### TASK STATEMENT
In the listing below, a line holding "markFrozen : Bool" and a line holding "reasons : BitVec 9" mark the range. Retype both exactly, with all lines between them.
TASK INPUT Block Start
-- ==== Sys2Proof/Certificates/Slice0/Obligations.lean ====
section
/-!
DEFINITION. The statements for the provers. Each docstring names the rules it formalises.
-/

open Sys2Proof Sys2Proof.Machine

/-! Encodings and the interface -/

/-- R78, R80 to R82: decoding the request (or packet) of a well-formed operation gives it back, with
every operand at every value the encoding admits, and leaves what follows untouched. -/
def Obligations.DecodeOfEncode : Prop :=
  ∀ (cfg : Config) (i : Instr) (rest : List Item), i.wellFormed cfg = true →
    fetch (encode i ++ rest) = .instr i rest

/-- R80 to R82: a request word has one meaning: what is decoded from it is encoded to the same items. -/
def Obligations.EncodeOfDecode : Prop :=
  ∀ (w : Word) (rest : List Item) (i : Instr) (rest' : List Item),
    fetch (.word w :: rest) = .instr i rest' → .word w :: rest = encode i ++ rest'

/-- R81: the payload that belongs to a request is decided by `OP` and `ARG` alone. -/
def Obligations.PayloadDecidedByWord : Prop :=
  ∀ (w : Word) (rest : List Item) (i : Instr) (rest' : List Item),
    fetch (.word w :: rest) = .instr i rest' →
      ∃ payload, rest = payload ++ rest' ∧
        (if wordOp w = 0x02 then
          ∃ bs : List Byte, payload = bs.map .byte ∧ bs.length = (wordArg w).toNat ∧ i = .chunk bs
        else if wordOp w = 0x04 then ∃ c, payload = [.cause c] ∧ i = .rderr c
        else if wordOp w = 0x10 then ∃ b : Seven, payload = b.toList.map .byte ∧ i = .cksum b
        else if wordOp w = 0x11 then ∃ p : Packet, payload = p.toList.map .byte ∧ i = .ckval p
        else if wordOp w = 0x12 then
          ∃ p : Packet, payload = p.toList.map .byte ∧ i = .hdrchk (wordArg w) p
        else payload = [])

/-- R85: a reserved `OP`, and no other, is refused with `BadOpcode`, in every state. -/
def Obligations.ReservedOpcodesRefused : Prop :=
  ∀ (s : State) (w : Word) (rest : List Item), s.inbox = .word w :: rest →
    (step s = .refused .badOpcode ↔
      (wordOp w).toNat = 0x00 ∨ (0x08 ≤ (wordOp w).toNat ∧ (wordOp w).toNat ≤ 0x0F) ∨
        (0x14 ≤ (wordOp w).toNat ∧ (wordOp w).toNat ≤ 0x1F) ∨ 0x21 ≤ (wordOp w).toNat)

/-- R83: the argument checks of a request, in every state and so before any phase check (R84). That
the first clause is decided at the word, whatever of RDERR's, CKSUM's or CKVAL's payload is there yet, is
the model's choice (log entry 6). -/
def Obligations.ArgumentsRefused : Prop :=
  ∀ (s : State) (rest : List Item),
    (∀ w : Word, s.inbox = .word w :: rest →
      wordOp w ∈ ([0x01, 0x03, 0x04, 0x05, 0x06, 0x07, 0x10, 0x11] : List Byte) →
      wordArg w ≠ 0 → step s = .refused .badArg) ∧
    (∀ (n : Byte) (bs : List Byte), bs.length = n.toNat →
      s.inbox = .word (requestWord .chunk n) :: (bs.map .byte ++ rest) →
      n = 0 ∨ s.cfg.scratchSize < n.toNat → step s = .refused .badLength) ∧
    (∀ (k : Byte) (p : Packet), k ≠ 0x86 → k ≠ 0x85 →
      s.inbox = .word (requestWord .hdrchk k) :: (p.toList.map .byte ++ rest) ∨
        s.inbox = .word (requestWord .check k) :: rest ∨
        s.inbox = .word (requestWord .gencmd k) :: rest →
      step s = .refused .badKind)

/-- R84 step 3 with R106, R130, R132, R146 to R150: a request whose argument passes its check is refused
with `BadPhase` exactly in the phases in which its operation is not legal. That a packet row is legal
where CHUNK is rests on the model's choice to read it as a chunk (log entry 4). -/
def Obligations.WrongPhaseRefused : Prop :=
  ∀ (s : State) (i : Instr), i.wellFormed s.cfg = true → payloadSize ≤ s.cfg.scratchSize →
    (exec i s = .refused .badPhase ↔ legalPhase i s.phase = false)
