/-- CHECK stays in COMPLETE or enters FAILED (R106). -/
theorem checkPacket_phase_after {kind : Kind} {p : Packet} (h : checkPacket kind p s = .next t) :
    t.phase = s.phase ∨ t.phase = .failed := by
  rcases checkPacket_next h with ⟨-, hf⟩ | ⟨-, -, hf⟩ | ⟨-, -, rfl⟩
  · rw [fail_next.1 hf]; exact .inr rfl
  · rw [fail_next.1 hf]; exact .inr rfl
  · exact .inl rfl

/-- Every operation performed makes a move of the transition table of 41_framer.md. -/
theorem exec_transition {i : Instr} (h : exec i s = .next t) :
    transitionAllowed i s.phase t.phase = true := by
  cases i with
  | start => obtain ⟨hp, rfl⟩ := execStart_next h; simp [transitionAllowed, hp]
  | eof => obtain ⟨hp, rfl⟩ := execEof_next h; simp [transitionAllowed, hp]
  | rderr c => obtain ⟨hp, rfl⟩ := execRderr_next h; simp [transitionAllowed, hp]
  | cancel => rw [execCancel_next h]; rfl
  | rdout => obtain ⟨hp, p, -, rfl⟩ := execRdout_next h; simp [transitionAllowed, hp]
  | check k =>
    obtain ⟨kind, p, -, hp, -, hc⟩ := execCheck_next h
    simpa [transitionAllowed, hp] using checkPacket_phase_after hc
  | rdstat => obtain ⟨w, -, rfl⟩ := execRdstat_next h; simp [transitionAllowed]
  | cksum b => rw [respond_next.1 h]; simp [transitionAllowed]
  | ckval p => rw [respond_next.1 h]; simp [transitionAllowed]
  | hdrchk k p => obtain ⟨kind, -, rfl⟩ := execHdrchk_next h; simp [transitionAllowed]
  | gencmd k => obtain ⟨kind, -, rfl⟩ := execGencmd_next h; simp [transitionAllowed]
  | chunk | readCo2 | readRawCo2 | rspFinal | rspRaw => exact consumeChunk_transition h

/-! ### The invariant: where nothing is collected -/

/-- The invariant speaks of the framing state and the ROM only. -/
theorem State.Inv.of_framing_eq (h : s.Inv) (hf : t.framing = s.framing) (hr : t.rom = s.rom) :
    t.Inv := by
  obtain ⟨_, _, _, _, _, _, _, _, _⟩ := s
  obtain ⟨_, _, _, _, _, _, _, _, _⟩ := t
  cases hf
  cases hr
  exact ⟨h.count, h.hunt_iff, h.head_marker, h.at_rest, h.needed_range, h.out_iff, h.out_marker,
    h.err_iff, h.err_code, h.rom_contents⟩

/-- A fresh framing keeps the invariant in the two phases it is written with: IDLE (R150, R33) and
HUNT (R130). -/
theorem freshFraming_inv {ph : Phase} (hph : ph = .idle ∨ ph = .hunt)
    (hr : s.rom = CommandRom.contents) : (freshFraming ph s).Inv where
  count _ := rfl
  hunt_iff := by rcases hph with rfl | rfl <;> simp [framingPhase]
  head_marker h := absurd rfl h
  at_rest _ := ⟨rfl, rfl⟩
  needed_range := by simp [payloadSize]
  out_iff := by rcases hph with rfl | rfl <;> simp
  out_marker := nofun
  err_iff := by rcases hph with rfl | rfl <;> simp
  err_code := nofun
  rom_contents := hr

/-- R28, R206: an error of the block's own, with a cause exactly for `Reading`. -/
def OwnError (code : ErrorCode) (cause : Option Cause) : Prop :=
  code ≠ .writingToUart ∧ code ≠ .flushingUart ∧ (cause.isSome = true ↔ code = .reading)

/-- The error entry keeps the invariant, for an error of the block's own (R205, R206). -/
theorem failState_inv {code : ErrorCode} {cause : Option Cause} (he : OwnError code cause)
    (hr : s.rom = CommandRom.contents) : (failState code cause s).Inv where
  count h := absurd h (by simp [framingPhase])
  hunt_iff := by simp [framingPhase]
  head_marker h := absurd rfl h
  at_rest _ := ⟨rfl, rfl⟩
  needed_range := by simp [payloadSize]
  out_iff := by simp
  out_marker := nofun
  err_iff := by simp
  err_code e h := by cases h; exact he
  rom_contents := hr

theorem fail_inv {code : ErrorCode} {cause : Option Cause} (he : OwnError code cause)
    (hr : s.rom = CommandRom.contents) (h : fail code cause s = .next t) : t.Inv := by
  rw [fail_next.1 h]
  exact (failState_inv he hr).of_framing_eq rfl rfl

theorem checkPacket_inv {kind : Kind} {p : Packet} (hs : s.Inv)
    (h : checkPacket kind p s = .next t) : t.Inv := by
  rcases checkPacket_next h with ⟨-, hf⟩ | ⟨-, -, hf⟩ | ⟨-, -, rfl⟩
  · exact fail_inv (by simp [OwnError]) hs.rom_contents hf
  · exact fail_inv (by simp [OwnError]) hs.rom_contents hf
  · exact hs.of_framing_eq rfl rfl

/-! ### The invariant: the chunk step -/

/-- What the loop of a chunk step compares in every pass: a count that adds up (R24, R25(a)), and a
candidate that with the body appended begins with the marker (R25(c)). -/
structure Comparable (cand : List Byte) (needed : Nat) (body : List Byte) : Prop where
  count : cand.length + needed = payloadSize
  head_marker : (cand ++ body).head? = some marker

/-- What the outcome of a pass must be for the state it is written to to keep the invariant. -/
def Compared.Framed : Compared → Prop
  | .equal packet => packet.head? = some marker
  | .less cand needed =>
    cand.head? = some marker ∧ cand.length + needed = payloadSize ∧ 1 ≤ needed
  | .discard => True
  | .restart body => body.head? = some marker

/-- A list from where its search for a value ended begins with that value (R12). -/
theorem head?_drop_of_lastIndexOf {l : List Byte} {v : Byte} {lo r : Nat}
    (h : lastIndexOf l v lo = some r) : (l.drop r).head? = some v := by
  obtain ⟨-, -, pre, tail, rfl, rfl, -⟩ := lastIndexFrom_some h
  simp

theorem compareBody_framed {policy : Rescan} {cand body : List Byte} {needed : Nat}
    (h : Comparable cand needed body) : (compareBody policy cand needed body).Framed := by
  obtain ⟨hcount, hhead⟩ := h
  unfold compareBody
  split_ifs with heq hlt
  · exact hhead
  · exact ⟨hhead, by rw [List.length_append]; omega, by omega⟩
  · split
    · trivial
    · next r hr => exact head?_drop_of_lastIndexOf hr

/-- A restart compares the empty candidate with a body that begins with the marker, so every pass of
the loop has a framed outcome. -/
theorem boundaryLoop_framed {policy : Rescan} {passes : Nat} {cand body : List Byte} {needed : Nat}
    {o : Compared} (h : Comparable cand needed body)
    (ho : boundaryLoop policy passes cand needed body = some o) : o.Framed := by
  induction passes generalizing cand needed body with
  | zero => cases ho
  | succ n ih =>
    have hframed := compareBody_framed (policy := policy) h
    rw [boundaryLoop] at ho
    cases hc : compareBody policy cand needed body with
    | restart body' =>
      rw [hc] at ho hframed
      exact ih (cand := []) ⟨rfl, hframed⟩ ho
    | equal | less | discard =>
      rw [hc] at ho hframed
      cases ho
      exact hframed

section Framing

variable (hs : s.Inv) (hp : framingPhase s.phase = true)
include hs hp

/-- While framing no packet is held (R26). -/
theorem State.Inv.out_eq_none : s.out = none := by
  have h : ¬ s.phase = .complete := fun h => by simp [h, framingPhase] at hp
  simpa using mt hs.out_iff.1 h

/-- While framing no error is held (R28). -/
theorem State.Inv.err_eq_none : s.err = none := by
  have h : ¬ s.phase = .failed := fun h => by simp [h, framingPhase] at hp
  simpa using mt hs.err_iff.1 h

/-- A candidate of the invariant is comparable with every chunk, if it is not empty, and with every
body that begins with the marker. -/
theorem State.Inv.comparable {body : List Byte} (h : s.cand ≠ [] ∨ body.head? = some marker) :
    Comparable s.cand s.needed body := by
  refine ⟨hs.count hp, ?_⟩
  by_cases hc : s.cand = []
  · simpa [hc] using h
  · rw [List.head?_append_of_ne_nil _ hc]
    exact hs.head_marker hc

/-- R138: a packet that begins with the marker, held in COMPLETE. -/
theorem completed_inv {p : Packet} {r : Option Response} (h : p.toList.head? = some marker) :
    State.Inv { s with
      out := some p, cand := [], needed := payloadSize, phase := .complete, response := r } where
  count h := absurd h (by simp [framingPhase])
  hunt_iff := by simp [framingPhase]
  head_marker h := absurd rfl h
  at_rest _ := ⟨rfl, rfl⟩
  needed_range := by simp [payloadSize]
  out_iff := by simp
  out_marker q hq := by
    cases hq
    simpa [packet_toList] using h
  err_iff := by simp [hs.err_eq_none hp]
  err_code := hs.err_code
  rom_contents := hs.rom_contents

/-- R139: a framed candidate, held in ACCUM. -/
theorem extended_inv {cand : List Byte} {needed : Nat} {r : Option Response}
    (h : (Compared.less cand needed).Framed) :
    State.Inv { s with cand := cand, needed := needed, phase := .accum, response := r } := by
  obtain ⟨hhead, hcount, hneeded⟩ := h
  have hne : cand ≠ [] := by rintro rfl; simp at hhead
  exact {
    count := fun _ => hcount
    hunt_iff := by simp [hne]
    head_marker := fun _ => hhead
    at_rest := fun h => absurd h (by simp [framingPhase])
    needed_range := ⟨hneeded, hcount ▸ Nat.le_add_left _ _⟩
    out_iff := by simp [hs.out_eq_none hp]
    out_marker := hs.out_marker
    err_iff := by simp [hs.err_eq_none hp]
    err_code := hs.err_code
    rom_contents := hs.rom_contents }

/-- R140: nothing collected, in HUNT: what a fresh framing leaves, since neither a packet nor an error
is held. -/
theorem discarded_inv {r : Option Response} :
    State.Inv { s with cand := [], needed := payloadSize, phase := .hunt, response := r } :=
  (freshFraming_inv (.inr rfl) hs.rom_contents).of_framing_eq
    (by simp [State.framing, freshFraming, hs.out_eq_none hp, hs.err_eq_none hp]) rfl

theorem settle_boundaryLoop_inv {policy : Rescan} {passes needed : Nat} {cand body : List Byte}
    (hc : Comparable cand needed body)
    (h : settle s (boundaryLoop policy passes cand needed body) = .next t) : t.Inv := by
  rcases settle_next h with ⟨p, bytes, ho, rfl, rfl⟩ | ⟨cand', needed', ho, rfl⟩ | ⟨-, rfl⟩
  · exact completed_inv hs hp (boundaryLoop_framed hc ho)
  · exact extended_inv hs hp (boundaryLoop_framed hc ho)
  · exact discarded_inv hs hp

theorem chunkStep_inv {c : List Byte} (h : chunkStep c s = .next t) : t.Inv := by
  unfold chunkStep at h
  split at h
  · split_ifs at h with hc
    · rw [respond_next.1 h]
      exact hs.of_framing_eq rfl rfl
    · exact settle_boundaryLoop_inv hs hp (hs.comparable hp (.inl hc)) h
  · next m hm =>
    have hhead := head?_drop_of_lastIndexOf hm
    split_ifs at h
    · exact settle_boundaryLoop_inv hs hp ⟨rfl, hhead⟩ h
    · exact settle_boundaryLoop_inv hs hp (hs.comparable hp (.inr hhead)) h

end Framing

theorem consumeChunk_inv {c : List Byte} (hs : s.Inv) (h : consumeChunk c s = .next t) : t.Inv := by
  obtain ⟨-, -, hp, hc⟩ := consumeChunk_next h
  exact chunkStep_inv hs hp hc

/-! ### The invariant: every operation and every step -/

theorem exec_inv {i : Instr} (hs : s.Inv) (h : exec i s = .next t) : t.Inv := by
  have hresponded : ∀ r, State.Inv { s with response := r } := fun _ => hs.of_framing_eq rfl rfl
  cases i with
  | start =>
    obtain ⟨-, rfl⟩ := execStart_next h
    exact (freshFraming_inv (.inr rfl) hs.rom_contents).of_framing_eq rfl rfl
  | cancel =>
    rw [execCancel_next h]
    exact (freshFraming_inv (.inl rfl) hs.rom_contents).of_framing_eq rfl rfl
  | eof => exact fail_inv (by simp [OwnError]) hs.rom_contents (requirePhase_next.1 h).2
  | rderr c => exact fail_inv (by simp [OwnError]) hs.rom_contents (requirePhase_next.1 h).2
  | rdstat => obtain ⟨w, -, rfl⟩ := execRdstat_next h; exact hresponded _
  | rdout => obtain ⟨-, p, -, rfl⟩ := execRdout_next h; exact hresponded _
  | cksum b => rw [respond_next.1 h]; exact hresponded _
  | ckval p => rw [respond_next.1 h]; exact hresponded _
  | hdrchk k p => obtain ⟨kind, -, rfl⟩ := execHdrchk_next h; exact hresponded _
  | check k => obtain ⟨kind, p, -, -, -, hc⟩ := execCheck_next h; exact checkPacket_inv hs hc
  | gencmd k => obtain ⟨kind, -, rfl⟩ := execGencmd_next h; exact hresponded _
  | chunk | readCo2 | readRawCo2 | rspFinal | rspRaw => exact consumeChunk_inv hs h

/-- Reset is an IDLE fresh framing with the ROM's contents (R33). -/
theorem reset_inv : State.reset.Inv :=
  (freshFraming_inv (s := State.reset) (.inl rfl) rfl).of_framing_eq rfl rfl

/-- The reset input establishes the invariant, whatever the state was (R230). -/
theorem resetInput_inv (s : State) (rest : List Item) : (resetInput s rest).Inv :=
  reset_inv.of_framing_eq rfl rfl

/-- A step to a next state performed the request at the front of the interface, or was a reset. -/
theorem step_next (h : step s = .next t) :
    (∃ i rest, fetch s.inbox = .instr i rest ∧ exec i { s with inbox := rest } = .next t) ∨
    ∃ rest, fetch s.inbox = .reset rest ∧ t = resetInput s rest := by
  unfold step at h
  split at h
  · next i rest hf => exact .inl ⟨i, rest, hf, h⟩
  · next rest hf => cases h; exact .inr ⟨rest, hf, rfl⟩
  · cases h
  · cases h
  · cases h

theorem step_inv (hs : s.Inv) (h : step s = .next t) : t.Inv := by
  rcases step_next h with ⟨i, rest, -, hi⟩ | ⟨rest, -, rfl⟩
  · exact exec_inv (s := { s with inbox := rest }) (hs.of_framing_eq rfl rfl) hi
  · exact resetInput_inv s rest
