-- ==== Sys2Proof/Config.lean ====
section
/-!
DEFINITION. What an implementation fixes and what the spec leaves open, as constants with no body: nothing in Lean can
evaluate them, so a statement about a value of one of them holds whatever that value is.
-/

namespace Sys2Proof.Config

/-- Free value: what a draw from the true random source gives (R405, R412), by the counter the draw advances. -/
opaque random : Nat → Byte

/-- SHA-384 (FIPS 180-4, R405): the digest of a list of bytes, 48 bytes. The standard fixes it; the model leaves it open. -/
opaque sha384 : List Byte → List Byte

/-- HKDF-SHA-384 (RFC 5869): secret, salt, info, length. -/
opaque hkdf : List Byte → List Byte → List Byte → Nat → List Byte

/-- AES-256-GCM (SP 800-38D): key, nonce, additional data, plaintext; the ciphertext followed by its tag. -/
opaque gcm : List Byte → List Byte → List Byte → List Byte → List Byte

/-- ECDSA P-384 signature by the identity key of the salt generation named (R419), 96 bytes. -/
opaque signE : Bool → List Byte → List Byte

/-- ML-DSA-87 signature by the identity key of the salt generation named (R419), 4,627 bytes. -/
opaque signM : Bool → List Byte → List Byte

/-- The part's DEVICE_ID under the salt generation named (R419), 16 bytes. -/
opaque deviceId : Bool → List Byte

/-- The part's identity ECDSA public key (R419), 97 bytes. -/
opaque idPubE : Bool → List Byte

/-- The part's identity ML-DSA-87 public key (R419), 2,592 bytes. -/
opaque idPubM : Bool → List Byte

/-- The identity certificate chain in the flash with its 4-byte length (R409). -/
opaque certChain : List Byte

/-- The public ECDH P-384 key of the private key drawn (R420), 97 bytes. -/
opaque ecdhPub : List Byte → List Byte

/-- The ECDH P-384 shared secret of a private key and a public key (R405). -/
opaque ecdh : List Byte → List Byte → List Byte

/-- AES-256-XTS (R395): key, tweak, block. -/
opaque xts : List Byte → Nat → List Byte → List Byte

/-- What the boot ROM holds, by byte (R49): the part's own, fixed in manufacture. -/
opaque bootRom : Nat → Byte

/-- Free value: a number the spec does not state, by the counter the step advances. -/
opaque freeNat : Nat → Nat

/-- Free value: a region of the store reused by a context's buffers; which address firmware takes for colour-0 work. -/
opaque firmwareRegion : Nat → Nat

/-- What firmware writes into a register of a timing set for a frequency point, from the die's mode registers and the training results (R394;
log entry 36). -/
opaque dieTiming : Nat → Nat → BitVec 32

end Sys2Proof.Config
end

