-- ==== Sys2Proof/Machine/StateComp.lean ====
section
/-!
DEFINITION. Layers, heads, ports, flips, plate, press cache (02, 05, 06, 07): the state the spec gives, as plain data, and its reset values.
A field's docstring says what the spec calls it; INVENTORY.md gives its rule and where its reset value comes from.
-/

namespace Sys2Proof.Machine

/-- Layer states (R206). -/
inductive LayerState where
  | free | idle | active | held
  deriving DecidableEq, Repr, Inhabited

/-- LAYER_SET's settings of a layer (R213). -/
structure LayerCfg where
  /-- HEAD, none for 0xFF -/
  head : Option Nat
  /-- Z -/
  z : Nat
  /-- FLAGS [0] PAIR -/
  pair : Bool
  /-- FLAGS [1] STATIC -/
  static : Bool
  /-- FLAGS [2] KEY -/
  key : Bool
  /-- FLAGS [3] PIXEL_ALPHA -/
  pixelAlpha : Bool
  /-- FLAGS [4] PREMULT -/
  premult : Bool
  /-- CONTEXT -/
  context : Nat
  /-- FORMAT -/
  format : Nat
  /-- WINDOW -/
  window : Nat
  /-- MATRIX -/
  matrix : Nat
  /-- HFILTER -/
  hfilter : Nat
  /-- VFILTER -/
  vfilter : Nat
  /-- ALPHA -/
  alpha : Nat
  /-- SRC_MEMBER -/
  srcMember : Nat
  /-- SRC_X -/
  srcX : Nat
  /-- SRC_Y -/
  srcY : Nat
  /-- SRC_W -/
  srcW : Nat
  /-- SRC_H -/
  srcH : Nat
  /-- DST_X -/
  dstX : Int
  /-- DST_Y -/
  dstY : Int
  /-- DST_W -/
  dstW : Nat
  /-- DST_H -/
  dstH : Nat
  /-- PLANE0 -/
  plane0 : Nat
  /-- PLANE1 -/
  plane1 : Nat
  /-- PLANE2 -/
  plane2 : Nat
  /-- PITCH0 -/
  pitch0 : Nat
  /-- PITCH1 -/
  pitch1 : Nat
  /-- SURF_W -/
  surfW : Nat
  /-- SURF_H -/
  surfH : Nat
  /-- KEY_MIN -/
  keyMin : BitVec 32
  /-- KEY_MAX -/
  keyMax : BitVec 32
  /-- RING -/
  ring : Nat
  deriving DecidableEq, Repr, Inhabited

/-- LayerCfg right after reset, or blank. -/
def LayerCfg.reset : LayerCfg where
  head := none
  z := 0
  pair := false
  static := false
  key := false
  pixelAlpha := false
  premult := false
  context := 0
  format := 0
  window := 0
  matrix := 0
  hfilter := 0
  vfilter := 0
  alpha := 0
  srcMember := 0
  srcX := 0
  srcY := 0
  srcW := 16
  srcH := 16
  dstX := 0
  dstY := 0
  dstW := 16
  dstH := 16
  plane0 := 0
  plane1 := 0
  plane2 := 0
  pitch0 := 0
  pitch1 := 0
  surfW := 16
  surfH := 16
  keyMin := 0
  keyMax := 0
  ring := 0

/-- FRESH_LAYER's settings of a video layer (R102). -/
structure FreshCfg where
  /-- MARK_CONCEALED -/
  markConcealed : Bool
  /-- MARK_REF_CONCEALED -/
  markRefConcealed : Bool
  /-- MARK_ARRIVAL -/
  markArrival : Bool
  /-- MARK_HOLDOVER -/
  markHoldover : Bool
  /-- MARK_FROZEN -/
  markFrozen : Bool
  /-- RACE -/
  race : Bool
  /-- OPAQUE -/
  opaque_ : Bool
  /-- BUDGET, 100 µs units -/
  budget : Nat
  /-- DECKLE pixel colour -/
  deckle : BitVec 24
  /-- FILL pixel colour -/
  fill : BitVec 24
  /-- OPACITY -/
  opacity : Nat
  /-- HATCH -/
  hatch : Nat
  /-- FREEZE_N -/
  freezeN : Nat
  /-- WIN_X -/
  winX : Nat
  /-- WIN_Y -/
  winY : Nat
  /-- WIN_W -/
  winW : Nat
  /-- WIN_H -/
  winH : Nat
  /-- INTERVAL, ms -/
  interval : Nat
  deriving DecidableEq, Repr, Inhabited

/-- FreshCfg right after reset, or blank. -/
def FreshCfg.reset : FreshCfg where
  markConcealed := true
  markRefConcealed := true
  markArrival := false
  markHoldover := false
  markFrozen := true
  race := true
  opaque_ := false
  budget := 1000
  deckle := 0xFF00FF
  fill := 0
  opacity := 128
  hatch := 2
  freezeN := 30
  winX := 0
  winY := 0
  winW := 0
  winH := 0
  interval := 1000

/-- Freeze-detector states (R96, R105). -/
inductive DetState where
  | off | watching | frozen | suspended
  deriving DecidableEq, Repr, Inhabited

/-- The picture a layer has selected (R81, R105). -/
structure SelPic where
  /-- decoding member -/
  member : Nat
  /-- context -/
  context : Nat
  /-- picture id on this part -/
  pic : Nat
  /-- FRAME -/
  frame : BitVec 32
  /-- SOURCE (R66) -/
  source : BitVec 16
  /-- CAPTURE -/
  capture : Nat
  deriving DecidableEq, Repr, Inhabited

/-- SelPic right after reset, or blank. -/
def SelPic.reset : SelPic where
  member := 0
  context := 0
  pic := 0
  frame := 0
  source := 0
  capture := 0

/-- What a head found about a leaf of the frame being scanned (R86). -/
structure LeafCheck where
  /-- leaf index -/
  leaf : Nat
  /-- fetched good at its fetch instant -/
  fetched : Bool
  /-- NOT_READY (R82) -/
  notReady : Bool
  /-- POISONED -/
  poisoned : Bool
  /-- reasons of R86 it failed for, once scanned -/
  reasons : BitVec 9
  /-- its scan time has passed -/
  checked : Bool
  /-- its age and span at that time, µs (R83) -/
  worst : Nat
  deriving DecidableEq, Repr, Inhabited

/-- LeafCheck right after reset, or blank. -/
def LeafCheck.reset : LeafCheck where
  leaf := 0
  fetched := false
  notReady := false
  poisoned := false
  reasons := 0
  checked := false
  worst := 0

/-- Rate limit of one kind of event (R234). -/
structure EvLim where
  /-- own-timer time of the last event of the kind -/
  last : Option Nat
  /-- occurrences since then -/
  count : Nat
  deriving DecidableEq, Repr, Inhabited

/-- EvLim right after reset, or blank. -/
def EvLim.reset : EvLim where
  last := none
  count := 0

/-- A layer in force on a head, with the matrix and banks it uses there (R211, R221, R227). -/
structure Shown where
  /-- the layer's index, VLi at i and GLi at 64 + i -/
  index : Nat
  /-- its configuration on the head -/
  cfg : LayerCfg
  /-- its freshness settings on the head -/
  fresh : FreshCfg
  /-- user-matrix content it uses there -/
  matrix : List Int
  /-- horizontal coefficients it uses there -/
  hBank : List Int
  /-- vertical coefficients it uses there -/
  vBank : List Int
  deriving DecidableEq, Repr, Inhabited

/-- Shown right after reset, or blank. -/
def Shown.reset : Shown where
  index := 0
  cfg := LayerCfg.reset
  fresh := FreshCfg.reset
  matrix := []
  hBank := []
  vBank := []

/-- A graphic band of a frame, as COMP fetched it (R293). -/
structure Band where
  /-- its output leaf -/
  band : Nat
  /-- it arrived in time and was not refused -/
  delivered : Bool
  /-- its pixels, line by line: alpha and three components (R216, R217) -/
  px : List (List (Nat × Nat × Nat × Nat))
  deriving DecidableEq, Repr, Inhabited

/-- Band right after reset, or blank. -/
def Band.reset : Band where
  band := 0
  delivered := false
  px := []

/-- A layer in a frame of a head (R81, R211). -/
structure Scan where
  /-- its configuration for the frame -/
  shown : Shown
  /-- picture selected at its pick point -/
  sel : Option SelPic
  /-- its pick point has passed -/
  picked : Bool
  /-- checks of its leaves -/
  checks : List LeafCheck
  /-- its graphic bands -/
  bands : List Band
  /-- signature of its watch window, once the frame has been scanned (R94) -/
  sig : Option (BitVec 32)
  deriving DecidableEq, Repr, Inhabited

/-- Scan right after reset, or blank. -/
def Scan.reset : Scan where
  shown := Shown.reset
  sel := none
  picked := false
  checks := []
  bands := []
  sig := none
TASK INPUT Block End
### SOLUTION FOR THIS TASK
  markFrozen : Bool
  /-- RACE -/
  race : Bool
  /-- OPAQUE -/
  opaque_ : Bool
  /-- BUDGET, 100 µs units -/
  budget : Nat
  /-- DECKLE pixel colour -/
  deckle : BitVec 24
  /-- FILL pixel colour -/
  fill : BitVec 24
  /-- OPACITY -/
  opacity : Nat
  /-- HATCH -/
  hatch : Nat
  /-- FREEZE_N -/
  freezeN : Nat
  /-- WIN_X -/
  winX : Nat
  /-- WIN_Y -/
  winY : Nat
  /-- WIN_W -/
  winW : Nat
  /-- WIN_H -/
  winH : Nat
  /-- INTERVAL, ms -/
  interval : Nat
  deriving DecidableEq, Repr, Inhabited

/-- FreshCfg right after reset, or blank. -/
def FreshCfg.reset : FreshCfg where
  markConcealed := true
  markRefConcealed := true
  markArrival := false
  markHoldover := false
  markFrozen := true
  race := true
  opaque_ := false
  budget := 1000
  deckle := 0xFF00FF
  fill := 0
  opacity := 128
  hatch := 2
  freezeN := 30
  winX := 0
  winY := 0
  winW := 0
  winH := 0
  interval := 1000

/-- Freeze-detector states (R96, R105). -/
inductive DetState where
  | off | watching | frozen | suspended
  deriving DecidableEq, Repr, Inhabited

/-- The picture a layer has selected (R81, R105). -/
structure SelPic where
  /-- decoding member -/
  member : Nat
  /-- context -/
  context : Nat
  /-- picture id on this part -/
  pic : Nat
  /-- FRAME -/
  frame : BitVec 32
  /-- SOURCE (R66) -/
  source : BitVec 16
  /-- CAPTURE -/
  capture : Nat
  deriving DecidableEq, Repr, Inhabited

/-- SelPic right after reset, or blank. -/
def SelPic.reset : SelPic where
  member := 0
  context := 0
  pic := 0
  frame := 0
  source := 0
  capture := 0

/-- What a head found about a leaf of the frame being scanned (R86). -/
structure LeafCheck where
  /-- leaf index -/
  leaf : Nat
  /-- fetched good at its fetch instant -/
  fetched : Bool
  /-- NOT_READY (R82) -/
  notReady : Bool
  /-- POISONED -/
  poisoned : Bool
  /-- reasons of R86 it failed for, once scanned -/
  reasons : BitVec 9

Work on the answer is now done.